§ **EXERCISE GOAL**
Give again, word for word, each line below starting at the one that contains "if !roleServed s" and ending at the one that contains "let r := newPkt".

[Stored data entries]
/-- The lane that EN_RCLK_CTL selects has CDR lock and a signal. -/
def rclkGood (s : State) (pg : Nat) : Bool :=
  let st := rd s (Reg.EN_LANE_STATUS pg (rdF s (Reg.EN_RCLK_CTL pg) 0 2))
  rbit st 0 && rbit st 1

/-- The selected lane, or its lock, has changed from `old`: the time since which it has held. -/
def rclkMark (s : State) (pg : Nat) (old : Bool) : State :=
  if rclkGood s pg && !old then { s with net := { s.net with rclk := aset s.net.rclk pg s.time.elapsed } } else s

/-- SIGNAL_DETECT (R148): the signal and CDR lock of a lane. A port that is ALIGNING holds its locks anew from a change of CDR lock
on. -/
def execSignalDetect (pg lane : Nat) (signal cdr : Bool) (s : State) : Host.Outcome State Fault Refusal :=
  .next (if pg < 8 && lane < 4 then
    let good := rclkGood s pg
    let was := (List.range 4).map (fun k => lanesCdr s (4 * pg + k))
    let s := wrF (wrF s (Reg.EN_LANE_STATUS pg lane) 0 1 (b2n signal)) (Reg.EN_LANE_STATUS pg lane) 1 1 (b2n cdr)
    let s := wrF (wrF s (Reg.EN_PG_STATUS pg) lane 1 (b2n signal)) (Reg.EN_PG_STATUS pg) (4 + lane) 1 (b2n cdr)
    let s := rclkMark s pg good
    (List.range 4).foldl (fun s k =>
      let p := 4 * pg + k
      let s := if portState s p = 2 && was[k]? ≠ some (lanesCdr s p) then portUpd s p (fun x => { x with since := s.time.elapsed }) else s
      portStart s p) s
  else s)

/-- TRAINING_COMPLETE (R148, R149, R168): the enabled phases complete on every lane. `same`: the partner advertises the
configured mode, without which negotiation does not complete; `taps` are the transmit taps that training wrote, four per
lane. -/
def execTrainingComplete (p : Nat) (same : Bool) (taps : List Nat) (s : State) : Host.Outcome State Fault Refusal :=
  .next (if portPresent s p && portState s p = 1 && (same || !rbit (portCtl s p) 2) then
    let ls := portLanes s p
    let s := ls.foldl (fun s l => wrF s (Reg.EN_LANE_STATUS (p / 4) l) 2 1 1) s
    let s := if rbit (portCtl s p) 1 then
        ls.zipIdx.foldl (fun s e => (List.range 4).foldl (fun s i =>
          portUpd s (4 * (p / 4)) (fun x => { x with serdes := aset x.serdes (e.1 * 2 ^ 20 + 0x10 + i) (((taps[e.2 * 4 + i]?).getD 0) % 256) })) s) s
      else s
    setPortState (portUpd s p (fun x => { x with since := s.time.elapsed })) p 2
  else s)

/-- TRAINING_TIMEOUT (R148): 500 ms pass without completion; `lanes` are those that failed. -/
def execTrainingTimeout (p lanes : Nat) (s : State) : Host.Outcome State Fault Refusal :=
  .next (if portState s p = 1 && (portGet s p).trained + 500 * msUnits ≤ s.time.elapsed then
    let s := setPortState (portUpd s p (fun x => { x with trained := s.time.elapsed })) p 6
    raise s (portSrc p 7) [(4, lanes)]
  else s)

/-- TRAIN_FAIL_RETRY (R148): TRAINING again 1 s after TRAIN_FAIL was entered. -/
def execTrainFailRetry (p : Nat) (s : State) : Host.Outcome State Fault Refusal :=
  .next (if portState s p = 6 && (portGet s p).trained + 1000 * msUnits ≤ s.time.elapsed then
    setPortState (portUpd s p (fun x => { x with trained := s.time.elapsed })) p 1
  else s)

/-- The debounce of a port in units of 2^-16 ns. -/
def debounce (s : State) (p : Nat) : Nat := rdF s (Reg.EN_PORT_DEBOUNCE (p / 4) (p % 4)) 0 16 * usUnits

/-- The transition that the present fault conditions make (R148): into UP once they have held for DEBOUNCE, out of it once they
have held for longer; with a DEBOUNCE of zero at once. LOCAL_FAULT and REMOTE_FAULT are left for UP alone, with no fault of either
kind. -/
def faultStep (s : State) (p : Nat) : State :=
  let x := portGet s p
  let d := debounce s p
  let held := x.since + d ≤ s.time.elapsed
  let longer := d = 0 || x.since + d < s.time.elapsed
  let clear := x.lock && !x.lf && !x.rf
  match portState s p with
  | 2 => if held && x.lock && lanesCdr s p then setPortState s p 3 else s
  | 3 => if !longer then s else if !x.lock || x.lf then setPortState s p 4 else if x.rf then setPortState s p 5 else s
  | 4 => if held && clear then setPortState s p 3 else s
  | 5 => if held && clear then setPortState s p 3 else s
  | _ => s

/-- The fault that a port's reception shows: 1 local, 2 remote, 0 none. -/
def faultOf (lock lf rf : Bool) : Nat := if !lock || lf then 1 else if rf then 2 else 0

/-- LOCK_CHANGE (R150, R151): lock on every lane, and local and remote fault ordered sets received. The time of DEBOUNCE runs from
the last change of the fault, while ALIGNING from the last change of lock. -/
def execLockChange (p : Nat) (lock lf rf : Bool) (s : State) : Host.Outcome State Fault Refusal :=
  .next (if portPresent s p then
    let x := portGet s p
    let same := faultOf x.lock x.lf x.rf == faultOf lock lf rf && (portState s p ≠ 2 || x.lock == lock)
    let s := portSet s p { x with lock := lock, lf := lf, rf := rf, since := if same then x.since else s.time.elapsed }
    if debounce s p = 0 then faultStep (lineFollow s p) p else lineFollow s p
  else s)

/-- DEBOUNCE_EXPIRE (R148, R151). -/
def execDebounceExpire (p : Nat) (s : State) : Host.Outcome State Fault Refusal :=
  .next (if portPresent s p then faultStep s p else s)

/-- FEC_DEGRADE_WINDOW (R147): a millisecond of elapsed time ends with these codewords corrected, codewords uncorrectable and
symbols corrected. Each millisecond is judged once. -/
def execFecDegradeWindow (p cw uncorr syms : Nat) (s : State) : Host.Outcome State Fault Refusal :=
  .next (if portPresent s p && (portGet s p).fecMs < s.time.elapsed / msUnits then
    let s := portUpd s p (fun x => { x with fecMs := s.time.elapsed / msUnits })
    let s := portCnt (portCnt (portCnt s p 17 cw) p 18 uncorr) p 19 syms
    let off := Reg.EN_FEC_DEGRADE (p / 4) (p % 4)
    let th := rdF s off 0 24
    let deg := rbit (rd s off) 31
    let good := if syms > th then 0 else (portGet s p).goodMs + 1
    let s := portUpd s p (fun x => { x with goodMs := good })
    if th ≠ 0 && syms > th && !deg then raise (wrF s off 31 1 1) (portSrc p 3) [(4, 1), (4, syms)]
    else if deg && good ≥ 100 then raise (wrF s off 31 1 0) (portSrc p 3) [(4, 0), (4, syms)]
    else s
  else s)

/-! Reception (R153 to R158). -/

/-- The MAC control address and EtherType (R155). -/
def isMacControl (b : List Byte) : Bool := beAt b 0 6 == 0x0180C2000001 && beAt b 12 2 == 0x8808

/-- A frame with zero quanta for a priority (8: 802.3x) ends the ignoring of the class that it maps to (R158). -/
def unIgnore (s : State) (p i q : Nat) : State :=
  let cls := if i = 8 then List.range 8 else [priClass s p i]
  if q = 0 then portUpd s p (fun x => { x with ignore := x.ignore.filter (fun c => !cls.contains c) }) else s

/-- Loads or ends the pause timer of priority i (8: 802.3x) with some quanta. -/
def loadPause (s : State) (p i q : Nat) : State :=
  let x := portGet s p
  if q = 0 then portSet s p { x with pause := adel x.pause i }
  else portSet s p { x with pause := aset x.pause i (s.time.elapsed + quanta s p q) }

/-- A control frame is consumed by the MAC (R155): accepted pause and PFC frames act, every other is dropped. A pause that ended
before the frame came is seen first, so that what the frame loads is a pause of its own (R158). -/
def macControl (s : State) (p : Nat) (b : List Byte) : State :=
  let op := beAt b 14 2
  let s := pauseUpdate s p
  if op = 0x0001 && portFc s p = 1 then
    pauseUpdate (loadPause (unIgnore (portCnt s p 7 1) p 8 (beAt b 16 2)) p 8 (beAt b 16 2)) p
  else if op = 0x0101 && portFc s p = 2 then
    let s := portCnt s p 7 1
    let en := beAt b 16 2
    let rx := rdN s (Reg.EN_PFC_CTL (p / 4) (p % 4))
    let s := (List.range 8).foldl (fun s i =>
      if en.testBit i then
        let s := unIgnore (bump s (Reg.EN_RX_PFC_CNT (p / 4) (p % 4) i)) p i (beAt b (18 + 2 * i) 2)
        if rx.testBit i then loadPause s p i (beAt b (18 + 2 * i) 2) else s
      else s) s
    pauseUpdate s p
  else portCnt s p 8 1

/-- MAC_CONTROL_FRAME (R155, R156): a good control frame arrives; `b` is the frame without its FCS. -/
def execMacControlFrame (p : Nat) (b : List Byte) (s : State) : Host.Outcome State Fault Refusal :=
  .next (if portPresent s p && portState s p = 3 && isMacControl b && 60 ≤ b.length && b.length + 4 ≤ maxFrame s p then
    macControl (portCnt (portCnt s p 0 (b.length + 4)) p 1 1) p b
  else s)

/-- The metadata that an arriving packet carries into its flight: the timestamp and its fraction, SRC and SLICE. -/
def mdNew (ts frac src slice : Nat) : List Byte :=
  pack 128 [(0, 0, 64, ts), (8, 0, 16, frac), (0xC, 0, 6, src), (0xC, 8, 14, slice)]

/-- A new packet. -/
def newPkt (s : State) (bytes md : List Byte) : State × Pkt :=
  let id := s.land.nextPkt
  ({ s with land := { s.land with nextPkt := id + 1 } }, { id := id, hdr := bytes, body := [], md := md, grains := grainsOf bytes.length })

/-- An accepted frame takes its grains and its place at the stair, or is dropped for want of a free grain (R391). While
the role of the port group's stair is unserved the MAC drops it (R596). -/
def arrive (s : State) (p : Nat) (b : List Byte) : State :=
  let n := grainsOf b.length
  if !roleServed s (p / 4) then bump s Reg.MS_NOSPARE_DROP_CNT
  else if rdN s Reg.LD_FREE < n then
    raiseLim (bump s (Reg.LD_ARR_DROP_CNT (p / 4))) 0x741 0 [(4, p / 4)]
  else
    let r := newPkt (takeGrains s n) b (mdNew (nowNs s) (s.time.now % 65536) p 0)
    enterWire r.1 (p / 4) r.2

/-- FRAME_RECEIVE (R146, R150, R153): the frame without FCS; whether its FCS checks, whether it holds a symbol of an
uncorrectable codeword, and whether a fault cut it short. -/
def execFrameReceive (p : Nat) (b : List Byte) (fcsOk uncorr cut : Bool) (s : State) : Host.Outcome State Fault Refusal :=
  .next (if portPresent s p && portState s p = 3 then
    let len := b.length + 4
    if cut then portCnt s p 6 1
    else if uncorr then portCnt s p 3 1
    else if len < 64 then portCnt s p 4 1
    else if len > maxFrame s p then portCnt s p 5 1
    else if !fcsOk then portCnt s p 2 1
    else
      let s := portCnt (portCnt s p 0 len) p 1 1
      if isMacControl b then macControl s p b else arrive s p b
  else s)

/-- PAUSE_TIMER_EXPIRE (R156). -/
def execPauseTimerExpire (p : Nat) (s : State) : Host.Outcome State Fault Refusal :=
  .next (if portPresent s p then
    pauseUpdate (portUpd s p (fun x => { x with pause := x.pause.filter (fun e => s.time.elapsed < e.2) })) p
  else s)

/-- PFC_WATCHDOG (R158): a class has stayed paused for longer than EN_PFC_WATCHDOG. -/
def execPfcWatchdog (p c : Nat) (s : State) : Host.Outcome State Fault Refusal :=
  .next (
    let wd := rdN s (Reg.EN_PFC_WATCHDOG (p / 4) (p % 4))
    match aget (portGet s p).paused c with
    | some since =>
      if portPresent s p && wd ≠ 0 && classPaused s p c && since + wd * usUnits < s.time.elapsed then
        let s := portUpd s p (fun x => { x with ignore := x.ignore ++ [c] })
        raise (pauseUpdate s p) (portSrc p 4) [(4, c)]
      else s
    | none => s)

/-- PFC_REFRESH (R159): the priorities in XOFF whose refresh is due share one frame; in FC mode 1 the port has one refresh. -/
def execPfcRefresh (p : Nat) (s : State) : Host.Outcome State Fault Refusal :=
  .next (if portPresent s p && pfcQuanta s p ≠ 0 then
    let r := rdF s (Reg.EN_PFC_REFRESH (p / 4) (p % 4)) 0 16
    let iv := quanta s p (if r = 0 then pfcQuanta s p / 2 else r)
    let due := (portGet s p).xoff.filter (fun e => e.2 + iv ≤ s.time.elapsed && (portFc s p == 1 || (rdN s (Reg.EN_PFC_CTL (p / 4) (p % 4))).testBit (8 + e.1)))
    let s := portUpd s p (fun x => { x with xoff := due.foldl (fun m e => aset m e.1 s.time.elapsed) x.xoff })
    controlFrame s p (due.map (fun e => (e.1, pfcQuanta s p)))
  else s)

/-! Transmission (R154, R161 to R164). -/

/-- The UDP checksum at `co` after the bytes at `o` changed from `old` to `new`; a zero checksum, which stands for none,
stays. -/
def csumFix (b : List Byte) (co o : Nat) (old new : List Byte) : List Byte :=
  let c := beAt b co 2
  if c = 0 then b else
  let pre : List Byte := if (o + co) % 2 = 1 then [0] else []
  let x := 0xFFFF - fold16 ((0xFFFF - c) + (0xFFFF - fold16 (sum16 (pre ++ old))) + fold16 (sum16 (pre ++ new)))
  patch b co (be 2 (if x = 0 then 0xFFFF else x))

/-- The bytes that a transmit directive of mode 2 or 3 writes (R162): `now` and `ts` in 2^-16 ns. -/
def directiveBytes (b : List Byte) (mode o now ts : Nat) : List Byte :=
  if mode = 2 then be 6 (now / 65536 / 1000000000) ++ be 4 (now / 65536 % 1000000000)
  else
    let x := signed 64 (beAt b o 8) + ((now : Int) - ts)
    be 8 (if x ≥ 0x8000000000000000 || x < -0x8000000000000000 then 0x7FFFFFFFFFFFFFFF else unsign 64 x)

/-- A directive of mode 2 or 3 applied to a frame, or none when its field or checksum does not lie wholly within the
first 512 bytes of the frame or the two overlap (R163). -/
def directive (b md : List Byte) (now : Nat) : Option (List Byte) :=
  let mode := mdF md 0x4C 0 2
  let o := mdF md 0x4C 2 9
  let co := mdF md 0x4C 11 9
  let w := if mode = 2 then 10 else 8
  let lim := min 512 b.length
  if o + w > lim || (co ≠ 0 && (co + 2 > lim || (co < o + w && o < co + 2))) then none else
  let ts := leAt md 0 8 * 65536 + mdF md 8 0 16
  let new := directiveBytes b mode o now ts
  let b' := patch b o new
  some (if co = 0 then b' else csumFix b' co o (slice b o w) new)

§ **ANSWER BOX**
  if !roleServed s (p / 4) then bump s Reg.MS_NOSPARE_DROP_CNT
  else if rdN s Reg.LD_FREE < n then
    raiseLim (bump s (Reg.LD_ARR_DROP_CNT (p / 4))) 0x741 0 [(4, p / 4)]
  else
    let r := newPkt (takeGrains s n) b (mdNew (nowNs s) (s.time.now % 65536) p 0)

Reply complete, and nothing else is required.